**Exercise aim:** If "exec" shows up in a line of the material, return that line.

**Input material:**
+++
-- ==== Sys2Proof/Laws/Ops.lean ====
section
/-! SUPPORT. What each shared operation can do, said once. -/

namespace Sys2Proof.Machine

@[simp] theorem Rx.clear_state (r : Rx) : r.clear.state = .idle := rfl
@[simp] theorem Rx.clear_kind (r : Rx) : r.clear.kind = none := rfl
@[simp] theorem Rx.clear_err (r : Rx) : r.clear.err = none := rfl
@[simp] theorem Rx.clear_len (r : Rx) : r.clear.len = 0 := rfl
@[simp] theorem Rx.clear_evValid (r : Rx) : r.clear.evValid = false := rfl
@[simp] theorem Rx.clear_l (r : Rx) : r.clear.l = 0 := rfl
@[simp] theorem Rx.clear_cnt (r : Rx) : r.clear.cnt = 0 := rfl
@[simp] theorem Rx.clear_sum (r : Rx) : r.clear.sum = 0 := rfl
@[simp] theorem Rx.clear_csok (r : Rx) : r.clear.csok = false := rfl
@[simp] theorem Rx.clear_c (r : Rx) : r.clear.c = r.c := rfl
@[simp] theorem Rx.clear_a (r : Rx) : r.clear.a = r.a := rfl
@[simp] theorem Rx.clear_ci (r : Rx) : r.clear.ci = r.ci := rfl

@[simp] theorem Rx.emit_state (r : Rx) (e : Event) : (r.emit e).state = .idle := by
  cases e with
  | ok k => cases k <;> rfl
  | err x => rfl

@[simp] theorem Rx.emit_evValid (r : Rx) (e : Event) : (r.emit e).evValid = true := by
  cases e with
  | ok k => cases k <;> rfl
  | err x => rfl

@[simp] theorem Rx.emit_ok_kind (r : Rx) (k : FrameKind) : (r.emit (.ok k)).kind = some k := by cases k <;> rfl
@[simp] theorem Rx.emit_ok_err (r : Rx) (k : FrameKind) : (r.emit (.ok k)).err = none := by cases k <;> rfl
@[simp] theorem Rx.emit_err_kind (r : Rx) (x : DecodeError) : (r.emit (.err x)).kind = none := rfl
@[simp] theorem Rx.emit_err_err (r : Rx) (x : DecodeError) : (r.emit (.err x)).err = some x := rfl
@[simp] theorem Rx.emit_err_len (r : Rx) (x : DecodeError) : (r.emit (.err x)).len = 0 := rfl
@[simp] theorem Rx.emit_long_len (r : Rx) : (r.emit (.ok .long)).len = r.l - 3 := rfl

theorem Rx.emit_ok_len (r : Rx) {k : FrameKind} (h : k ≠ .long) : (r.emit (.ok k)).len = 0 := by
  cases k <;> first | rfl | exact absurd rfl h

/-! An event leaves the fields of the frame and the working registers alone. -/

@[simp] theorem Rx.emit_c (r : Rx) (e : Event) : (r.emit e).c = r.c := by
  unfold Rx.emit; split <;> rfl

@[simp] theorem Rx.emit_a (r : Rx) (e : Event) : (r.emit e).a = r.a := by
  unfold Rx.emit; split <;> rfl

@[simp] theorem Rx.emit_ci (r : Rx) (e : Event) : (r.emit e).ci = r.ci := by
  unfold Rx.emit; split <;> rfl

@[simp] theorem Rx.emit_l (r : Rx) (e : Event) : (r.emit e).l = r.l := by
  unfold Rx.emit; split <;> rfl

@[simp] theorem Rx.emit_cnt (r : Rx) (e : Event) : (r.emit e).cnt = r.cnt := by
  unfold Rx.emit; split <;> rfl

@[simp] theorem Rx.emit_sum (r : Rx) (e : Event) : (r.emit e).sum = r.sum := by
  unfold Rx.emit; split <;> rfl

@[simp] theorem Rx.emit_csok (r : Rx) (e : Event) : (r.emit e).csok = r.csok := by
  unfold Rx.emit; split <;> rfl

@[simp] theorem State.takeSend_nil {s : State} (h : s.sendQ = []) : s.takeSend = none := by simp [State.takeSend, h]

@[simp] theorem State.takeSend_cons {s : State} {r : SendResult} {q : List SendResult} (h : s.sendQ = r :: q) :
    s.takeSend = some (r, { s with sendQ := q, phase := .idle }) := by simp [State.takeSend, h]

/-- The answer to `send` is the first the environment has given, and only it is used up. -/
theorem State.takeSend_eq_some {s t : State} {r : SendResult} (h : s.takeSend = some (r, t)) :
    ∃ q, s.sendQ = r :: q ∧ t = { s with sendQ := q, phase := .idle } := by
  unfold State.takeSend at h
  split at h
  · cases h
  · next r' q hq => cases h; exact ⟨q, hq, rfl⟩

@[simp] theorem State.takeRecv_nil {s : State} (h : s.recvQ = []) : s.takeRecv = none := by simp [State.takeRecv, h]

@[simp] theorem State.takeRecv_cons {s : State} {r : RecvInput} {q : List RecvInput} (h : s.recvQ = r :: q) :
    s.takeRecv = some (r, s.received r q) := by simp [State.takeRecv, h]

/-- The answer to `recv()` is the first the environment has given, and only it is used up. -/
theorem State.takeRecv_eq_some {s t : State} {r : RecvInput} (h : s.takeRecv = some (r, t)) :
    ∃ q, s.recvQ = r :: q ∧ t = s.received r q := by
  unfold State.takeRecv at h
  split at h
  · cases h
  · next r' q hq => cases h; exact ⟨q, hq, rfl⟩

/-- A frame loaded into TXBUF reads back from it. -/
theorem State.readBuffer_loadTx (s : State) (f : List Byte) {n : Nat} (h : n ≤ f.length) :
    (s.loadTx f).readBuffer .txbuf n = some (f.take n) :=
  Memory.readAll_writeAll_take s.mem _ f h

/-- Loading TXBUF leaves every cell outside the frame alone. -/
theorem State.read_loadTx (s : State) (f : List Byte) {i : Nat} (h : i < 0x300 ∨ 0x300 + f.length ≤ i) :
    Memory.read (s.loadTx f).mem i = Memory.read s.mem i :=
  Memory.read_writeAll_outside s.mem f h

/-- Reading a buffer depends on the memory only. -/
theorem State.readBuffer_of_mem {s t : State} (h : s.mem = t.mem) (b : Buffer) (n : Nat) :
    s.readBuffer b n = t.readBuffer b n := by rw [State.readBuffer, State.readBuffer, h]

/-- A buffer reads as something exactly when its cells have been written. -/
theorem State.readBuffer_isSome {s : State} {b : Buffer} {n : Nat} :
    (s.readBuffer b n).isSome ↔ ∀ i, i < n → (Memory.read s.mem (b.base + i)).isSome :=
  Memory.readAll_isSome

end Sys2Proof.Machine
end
+++
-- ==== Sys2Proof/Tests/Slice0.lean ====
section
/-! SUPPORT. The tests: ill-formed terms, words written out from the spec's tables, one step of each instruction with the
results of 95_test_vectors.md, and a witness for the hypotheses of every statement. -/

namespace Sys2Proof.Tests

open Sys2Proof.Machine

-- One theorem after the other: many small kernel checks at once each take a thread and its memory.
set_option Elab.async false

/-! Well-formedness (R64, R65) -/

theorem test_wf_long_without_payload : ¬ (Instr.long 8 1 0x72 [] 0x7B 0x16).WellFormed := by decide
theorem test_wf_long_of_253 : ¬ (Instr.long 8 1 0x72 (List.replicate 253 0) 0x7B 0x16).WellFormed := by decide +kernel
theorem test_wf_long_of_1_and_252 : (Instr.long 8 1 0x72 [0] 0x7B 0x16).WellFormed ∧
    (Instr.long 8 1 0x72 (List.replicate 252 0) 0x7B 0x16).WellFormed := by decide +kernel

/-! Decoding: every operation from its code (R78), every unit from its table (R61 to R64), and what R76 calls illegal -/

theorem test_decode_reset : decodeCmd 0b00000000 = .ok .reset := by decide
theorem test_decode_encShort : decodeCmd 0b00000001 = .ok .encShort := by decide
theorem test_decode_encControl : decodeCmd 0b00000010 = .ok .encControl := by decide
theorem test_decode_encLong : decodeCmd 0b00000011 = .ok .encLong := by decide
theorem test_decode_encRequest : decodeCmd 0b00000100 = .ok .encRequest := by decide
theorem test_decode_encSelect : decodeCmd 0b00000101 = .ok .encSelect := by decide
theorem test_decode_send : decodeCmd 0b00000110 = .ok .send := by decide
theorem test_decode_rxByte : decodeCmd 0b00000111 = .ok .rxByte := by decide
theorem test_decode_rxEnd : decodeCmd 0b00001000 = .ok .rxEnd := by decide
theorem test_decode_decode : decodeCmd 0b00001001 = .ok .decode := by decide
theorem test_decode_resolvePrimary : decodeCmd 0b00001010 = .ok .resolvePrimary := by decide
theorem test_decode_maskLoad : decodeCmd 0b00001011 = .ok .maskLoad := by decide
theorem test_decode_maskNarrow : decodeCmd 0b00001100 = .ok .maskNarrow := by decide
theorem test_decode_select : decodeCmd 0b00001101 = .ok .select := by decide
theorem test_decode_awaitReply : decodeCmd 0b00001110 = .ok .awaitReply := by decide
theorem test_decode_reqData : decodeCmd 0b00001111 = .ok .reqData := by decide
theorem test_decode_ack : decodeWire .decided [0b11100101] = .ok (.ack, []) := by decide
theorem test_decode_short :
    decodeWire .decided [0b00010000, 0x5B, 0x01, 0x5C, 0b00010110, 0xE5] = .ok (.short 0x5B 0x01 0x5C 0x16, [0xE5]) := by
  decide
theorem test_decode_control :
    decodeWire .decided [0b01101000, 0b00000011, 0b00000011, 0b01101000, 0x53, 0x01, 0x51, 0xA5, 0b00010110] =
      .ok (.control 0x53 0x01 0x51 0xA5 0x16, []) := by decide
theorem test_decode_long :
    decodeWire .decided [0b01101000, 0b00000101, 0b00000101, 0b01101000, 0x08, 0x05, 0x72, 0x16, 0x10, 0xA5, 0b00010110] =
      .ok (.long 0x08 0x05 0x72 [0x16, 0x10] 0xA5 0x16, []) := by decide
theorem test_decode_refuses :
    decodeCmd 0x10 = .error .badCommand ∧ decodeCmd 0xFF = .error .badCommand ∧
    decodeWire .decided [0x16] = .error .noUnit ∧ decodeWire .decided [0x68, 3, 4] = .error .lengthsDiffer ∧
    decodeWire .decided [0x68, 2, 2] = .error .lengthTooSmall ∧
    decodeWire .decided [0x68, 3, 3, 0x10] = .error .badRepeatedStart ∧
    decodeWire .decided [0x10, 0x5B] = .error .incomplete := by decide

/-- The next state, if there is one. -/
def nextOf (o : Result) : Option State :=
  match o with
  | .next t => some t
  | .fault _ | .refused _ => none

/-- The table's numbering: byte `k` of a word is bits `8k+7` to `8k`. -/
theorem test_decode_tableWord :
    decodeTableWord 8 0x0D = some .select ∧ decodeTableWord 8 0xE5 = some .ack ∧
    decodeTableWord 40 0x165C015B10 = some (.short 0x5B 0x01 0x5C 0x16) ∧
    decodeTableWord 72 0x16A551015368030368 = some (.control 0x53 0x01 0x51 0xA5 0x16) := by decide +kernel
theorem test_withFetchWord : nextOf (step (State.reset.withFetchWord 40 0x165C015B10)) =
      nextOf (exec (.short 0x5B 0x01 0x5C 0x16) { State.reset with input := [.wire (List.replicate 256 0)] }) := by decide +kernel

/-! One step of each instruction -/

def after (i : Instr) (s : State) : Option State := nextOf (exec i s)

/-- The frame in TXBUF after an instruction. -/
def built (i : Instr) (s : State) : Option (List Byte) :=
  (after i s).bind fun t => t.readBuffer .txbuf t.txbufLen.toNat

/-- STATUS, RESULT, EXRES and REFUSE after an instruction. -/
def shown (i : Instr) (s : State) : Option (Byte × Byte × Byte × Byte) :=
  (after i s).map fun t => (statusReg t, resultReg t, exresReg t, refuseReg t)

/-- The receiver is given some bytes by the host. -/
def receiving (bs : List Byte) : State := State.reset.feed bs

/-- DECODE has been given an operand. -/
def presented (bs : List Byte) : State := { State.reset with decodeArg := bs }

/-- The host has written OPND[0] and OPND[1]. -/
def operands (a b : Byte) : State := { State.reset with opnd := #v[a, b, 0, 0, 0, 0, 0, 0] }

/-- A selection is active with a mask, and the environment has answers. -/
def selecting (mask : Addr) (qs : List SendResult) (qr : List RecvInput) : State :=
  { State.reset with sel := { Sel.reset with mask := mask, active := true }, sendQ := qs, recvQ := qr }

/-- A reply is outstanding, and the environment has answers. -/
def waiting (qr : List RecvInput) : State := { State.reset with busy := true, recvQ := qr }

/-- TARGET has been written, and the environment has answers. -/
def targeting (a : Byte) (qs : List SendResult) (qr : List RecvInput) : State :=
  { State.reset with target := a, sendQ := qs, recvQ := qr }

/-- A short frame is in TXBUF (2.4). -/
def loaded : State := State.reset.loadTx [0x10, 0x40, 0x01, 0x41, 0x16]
+++
**Exercise answer:**
      nextOf (exec (.short 0x5B 0x01 0x5C 0x16) { State.reset with input := [.wire (List.replicate 256 0)] }) := by decide +kernel
def after (i : Instr) (s : State) : Option State := nextOf (exec i s)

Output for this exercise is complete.